By John Donovan—June 10, 2010
Synopsys announced this morning that it had signed a definitive agreement to buy Virage Logic for $315M in what looks to be a mutually beneficial transaction. Synopsys needed to expand its semiconductor IP (SIP) IP offerings, and Virage Logic—having built out their portfolio and positioned themselves as a “trusted IP vendor”—needed the additional financial muscle and marketing channels that Synopsys brings to the table.
Synopsis has long been building up an IP portfolio to supplement its EDA tool offerings and now has the largest such portfolio of any EDA firm. Fifteen years ago Synopsys started out with interface IP. Last year they acquired MIPS’ Analog Business Group (ABG), adding an analog portfolio. Virage Logic, for its part, started out making SRAM instances and has expanded aggressively into other areas with their acquisitions of In-Chip Systems in 2002 (standard cell logic), Ingot Systems in 2007 (DDR memory controllers, PHYs, DLLs), Impinj in 2008 (their NVM technology) and ARC International in 2009 (configurable processors). Last November Virage added a missing analog/mixed-signal capability with their acquisition of NXP’s horizontal advanced CMOS semiconductor IP (SIP) technology.
Synopsys CEO Aart de Geus said in this morning’s conference call, “Virage products provide a perfect complement to the Synopsys Interface analog IP portfolio by adding embedded memories, standard cells and programmable cores for control and multimedia subsystems.” All that and then some.
Acquiring Virage’s IP libraries complements Synopsys’ emphasis on electronic system-level (ESL) design. Synopsys’ recent acquisition of CoWare, whose software is focused on ESL, works hand in hand with expanding their IP offerings. If you’re pushing system-level design, the more of the system you can provide the stronger your position. Synopsys, Mentor and Cadence are all taking different paths to the same place.

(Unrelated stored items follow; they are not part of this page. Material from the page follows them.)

-- ==== Sys2Proof/Machine/Reports.lean ====
section
/-! DEFINITION. Machine/Reports.lean: ARRIVE and EMPTY against the open verdict (R89, R91), and the closing of verdicts by
DONE, FAIL and ABORT (R92). -/

namespace Sys2Proof.Machine

/-! ## ARRIVE and EMPTY -/

/-- A report handed on for evaluation, by the station's mode (R89). A ring station below CHECK and MATCH below ACTIVE
receive PASS without a check (log 23 for OFFLINE). -/
def State.evaluate (s : State) (l : Link) (r : Report) : State :=
  if l.isRing then
    if (s.station l).working then s.ringReport l r else s.answerPass l r
  else if s.isActive l then s.matchList r
  else s.answerPass l r

/-- Supersession: the record is withdrawn and the message is evaluated afresh, in one change (R91). If no verdict then
stands open, the hold of the withdrawn record's platen is released (R108; log 11). -/
def State.supersede (s : State) (l : Link) (r : Report) (v : OpenVerdict) : State :=
  let s := (s.withdraw .supersession l).evaluate l r
  if (s.verdictOf l).isNone then s.releaseHold v.platen else s

/-- An ARRIVE or EMPTY handled against the open verdict before anything else (R91). -/
def State.takeReport (s : State) (l : Link) (r : Report) : State :=
  match s.verdictOf l with
  | none => s.evaluate l r
  | some v =>
    if r.platen ≠ v.platen then s.answerRefuse l r .busy
    else if r.tag = some v.tag then s.restate l v
    else s.supersede l r v

/-! ## DONE, FAIL and ABORT -/

/-- The kinds of report a verdict accepts (R92). -/
def OpenVerdict.accepts (v : OpenVerdict) (kind : Byte) : Bool :=
  match v.verdict with
  | .wait | .pass => false
  | .load => kind == kindDone || kind == kindAbort
  | .spray | .press | .print => kind == kindDone || kind == kindFail
  | .toBelt | .ret | .testOut | .reject | .recure | .spare | .bin | .overflow => kind == kindDone

/-- A LOAD verdict closed: DONE clears PLACING, ABORT retires the record WITHDRAWN (R130). -/
def State.closeLoad (s : State) (v : OpenVerdict) (kind : Byte) : State :=
  if kind = kindAbort then s.retire .withdrawn v.tag
  else s.modifyGarment v.tag fun g => { g with placing := false }

/-- A SPRAY verdict closed: a delivery of `m` pulses by DONE, of 0 by FAIL (R132, R150). -/
def State.closeSpray (s : State) (v : OpenVerdict) (kind : Byte) (m : Nat) : State :=
  s.settleDelivery v (if kind = kindDone then m else 0)

/-- A PRESS verdict closed: DONE makes the stage PRESSED and clears WET; FAIL changes nothing (R134). -/
def State.closePress (s : State) (v : OpenVerdict) (kind : Byte) : State :=
  if kind = kindDone then s.modifyGarment v.tag fun g => { g with stage := .pressed, wet := false } else s

/-- The largest ink load (R1, R136). -/
def maxInk : Nat := 999

/-- A PRINT verdict closed: DONE makes the stage PRINTED and stores the ink load; FAIL with started yes sets SPOILED;
FAIL with started no changes nothing (R136). -/
def State.closePrint (s : State) (v : OpenVerdict) (kind : Byte) (result : Nat) (started : Bool) : State :=
  if kind = kindDone then s.modifyGarment v.tag fun g => { g with stage := .printed, ink := min maxInk result }
  else if started then s.spoil v.tag
  else s

/-- A RETURN verdict closed: the garment is retired SCRAPPED if it is SPOILED, and otherwise RETURNED (R139). -/
def State.closeReturn (s : State) (v : OpenVerdict) : State :=
  match s.findTag v.tag with
  | none => s
  | some (_, g) => s.retire (if g.spoiled then .scrapped else .returned) v.tag

/-- A placement in the lane that the record keeps (R163). -/
def State.closePlacement (s : State) (v : OpenVerdict) (recure : Bool) : State :=
  match v.lane with
  | some n => s.place v.tag n recure
  | none => s

/-- The owner's changes for a report that closes a verdict (R130, R132, R134, R136, R139, R140, R185, R187, R188).
`result` is a DONE's result field and `started` a FAIL's. -/
def State.closeVerdict (s : State) (v : OpenVerdict) (kind : Byte) (result : Nat) (started : Bool) : State :=
  match v.verdict with
  | .load => s.closeLoad v kind
  | .spray => s.closeSpray v kind result
  | .press => s.closePress v kind
  | .print => s.closePrint v kind result started
  | .toBelt => s.closePlacement v false
  | .recure => s.closePlacement v true
  | .ret => s.closeReturn v
  | .bin => s.retire .binned v.tag
  | .reject => s.retire .rejected v.tag
  | .spare => (s.retire .spare v.tag).raise .garmentSpare
  | .testOut => s.retire .testOut v.tag
  | .overflow => s.placeOverflow v.tag
  | .wait | .pass => s

/-- A matching report closes the record: the timer stops, the owner makes its changes, the hold is released, a garment of
a CANCELLING order is handled, and the reply is ACK (R92, R108, R58). -/
def State.closeBy (s : State) (l : Link) (v : OpenVerdict) (kind : Byte) (result : Nat) (started : Bool) : State :=
  ((((s.endRecord l).closeVerdict v kind result started).releaseHold v.platen).afterVerdict v.tag).replyAck l kind

/-- Whether a report names the platen and tag of the expired-verdict memory (R92). -/
def Station.expiredFor (x : Station) (platen : Option Nat) (tag : Tag) : Bool :=
  x.expired == some ⟨platen, tag⟩

/-- The refusal of a report that matches no open verdict (R92). -/
def State.mismatch (s : State) (l : Link) (platen : Option Nat) (tag : Tag) : RefusalCode :=
  if (s.station l).expiredFor platen tag then .tooLate
  else if (s.findTag tag).isNone then .unknownTag
  else .notOpen

/-- Whether a report matches a station's open verdict (R92). -/
def OpenVerdict.matchedBy (v : OpenVerdict) (platen : Option Nat) (tag : Tag) (kind : Byte) : Bool :=
  v.platen == platen && v.tag == tag && v.accepts kind

/-- A DONE, FAIL or ABORT (R92). -/
def State.takeClose (s : State) (l : Link) (kind : Byte) (payload : List Byte) : State :=
  let platen := platenOf payload
  let tag := tagField payload 1
  let refused := s.replyRefuse l (s.mismatch l platen tag) kind (platenByte platen) tag
  match s.verdictOf l with
  | none => refused
  | some v =>
    if v.matchedBy platen tag kind then
      s.closeBy l v kind (field payload 7 2) (field payload 7 1 = 1)
    else refused

end Sys2Proof.Machine
end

One possible glitch—won’t Virage’s ARC processor cores compete with those from ARM, long a close ally of Synopsys? Not according to either de Geus or John Koeter, Vice President of Marketing for Synopsys’ Solutions Group. Keoter: “The IP that we’re acquiring is really largely complementary to ARM. The ARC cores are really programmable cores, more for audio and video subsystems; they’re really ancillary processors to the ARM cores and not competitive with ARM on the CPU front.” Fair enough. ARC went toe to toe with ARM for years before retiring to those niches, albeit too late to survive.

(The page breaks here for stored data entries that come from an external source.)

/-- The scheduler's configuration and credits are within their ranges: a map of 8 entries from 0 to 3, four weights from 1
to 15, and four credits of at most 15 (R49, R50, Table 3-1). -/
structure Scheduler.Safe (c : Scheduler) : Prop where
  mapLength : c.classMap.length = 8
  map : ∀ k ∈ c.classMap, k ≤ 3
  weightsLength : c.weights.length = 4
  weights : ∀ w ∈ c.weights, 1 ≤ w ∧ w ≤ 15
  creditsLength : c.credits.length = 4
  credits : ∀ k ∈ c.credits, k ≤ 15

/-- Every table is in its canonical form: numbers strictly rising, and nothing listed that an unlisted number reads as
(log 28). -/
structure TablesOk (s : State) : Prop where
  records : s.garments.records.wf = true
  patterns : s.garments.patterns.wfDefault {} = true
  slots : s.orders.slots.wf = true
  skus : s.refs.skus.wf = true
  classes : s.refs.classes.wf = true
  designs : s.refs.designs.wf = true
  platens : s.ring.platens.wfDefault {} = true
  lanes : s.cure.lanes.wfDefault {} = true
  bins : s.bins.records.wfDefault {} = true

/-- Every live record stands in the bucket of its tag, and no two carry one tag (R4, R10). -/
structure TagsOk (records : Table Garment) : Prop where
  bucket : ∀ pos g, records.find pos = some g → pos ∈ tagWays g.tag
  single : ∀ p q g h, records.find p = some g → records.find q = some h → g.tag = h.tag → p = q

/-- The Garment Table is as R4 and R10 have it. -/
def TagsSafe (s : State) : Prop :=
  TagsOk s.garments.records

/-! ## Retirements and halts -/

/-- What a station holds once the garment of a tag has been retired: an open verdict that names it has ended and its timer
stopped, and an expired-verdict memory of it is cleared (R20, R93). -/
def Station.without (x : Station) (tag : Tag) : Station :=
  { x with
    verdict := x.verdict.filter fun v => v.tag ≠ tag
    workTimer := if x.verdict.any fun v => v.tag = tag then none else x.workTimer
    expired := x.expired.filter fun e => e.tag ≠ tag }

/-- What a retirement gives back whatever its reason: the garment's platen, its places in the exit queue and on the
overflow list, its hold cell, its lanes, the count of its class, the holds and timers of the verdicts that name it and the
hold cells taken at them, but for `own`, the station whose report or undo it is. A lane that is then free goes to a WAIT
open at UNLOAD for another garment, the lowest first, with the VERDICT in `served`; the cells of an order freed with it
return too (R18, R20, R42, R141, R162). -/
structure State.GivesBack (s : State) (own : Option Link) (g : Garment) (t : State) (served : List Sent) : Prop where
  platens : ∀ k, t.platen k =
    { state := if g.location = .ring k then .empty else (s.platen k).state
      tag := if g.location = .ring k then none else (s.platen k).tag
      held := (s.platen k).held && !Link.all.any fun n => (s.verdictOf n).any fun v => v.tag = g.tag ∧ v.platen = some k }
  exitQueue : t.cure.exitQueue =
    if g.location = .exit then s.cure.exitQueue.filter (· ≠ g.tag) else s.cure.exitQueue
  overflow : t.bins.overflow =
    if g.location = .overflow then s.bins.overflow.filter (· ≠ g.tag) else s.bins.overflow
  cells : let back := s.orders.freeCells + (if g.location = .overflow then 1 else 0) +
      (Link.all.filter fun n => some n ≠ own ∧ (s.verdictOf n).any fun v => v.tag = g.tag ∧ v.holdTaken).length
    (∀ b o, g.binding = some b → s.order b.slot = some o → t.order b.slot = none →
      t.orders.freeCells = back + o.lines.length) ∧
    ((∀ b, g.binding = some b → t.order b.slot = none → s.order b.slot = none) → t.orders.freeCells = back)
  lanes : let lane := fun k => if (s.lane k).reservation = some g.tag then { s.lane k with reservation := none }
      else s.lane k
    ((∀ w, s.verdictOf .unload = some w → w.cls = .work ∨ w.tag = g.tag) ∨ (∀ k, k ≤ 3 → (lane k).free = false) →
      served = [] ∧ ∀ k, k ≤ 3 → t.lane k = lane k) ∧
    (∀ w n, s.verdictOf .unload = some w → w.cls = .wait → w.tag ≠ g.tag → n ≤ 3 → (lane n).free = true →
      (∀ j, j < n → (lane j).free = false) →
      served = [laneMessage w n] ∧ s.HandsLane w n t ∧ ∀ k, k ≤ 3 → k ≠ n → t.lane k = lane k)
  tunnel : { t.cure with lanes := s.cure.lanes, exitQueue := s.cure.exitQueue } = s.cure
  stations : ∀ n, some n ≠ own → (n ≠ .unload ∨ served = []) → t.station n = (s.station n).without g.tag
  classes : ∀ k, t.refs.classes.find k = (s.refs.classes.find k).map fun e =>
    { e with count := if k = g.cls then e.count - 1 else e.count }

Is IP a significant strategic growth initiative for Synopsys? According to Koeter, “Yes, it is. We view IP as a natural adjacency to the EDA market. It’s all about helping our customers get their complex chips out the door. As a corporate strategy we view IP as a growing adjacency to our core market. IP and systems represent about a $200M run rate for Synopsys, about 13% of the company. This is something that we’ve been investing in on both the IP and the systems side, and we view it as a nice growth opportunity.”
With EDA becoming a mature industry (read: flat or declining revenues off into the sunset), finding complementary revenue streams is key to survival; and doing so by acquisition during tough times is a fast track to growth. With the semiconductor IP (SIP) industry growing faster than either the semiconductor or EDA industries, this is an attractive area for expansion.

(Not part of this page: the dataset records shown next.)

/-! ## Links -/

/-- A HELLO with the link's kind brings a DOWN link UP, in STANDBY and with the silence timer running, and is answered
MODE; any other HELLO on it is refused WRONG_KIND and any other message BAD_STATE, and the link stays DOWN (R84, R86,
R88). That a HELLO of a wrong length is refused WRONG_KIND as it stands here is the model's reading (log 13), that a
refused message of a wrong length, and an EMPTY, are echoed FFh and 0 too (log 14), and that a link is answered before
its first HELLO (log 35). -/
def Obligations.HelloBringsALinkUp : Prop :=
  ∀ (s : State) (l : Link) (payload : List Byte), (s.station l).up = false →
    let refused := fun c code kind => ∃ t, exec c s = .next t ∧
      s.Refuses l (s.station l) code kind (refuseEcho kind payload) t ∧ s.sameBut [.stations, .causes, .messages] t
    (payload.length = 3 ∧ field payload 0 1 = l.number → ∃ t, exec (.hello l payload) s = .next t ∧
      s.Answers l { s.station l with
          up := true, firmware := some (field payload 1 2), mode := .standby, silenceTimer := some 2000
          expired := none } (.mode .standby) t ∧
      t.port.causes = s.port.causes ||| Cause.stationMode.field ∧ s.sameBut [.stations, .causes, .messages] t) ∧
    (¬ (payload.length = 3 ∧ field payload 0 1 = l.number) → refused (.hello l payload) .wrongKind kindHello) ∧
    (∀ e ∈ [(Instr.status l payload, kindStatus), (.arrive l payload, kindArrive), (.empty l payload, kindEmpty),
        (.done l payload, kindDone), (.fail l payload, kindFail), (.abort l payload, kindAbort),
        (.advance l payload, kindAdvance), (.binCleared l payload, kindBinCleared)],
      refused e.1 .badState e.2) ∧
    ∀ kind, kind ≠ kindHello → refused (.unknownMessage l kind payload) .badState kind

Expanding into IP from EDA makes sense for an equally basic reason: SoCs are becoming increasingly complex, requiring licensing IP from a variety of vendors. In the absence of totally uniform models—a core problem when it comes to analog IP—acquiring IP from a single vendor who can guarantee not only interoperability but compatibility throughout their tool chain is a compelling proposition. And the more IP you can offer the more attractive your tool chain becomes.
Expect to see other EDA companies snap up SIP vendors over the next several months.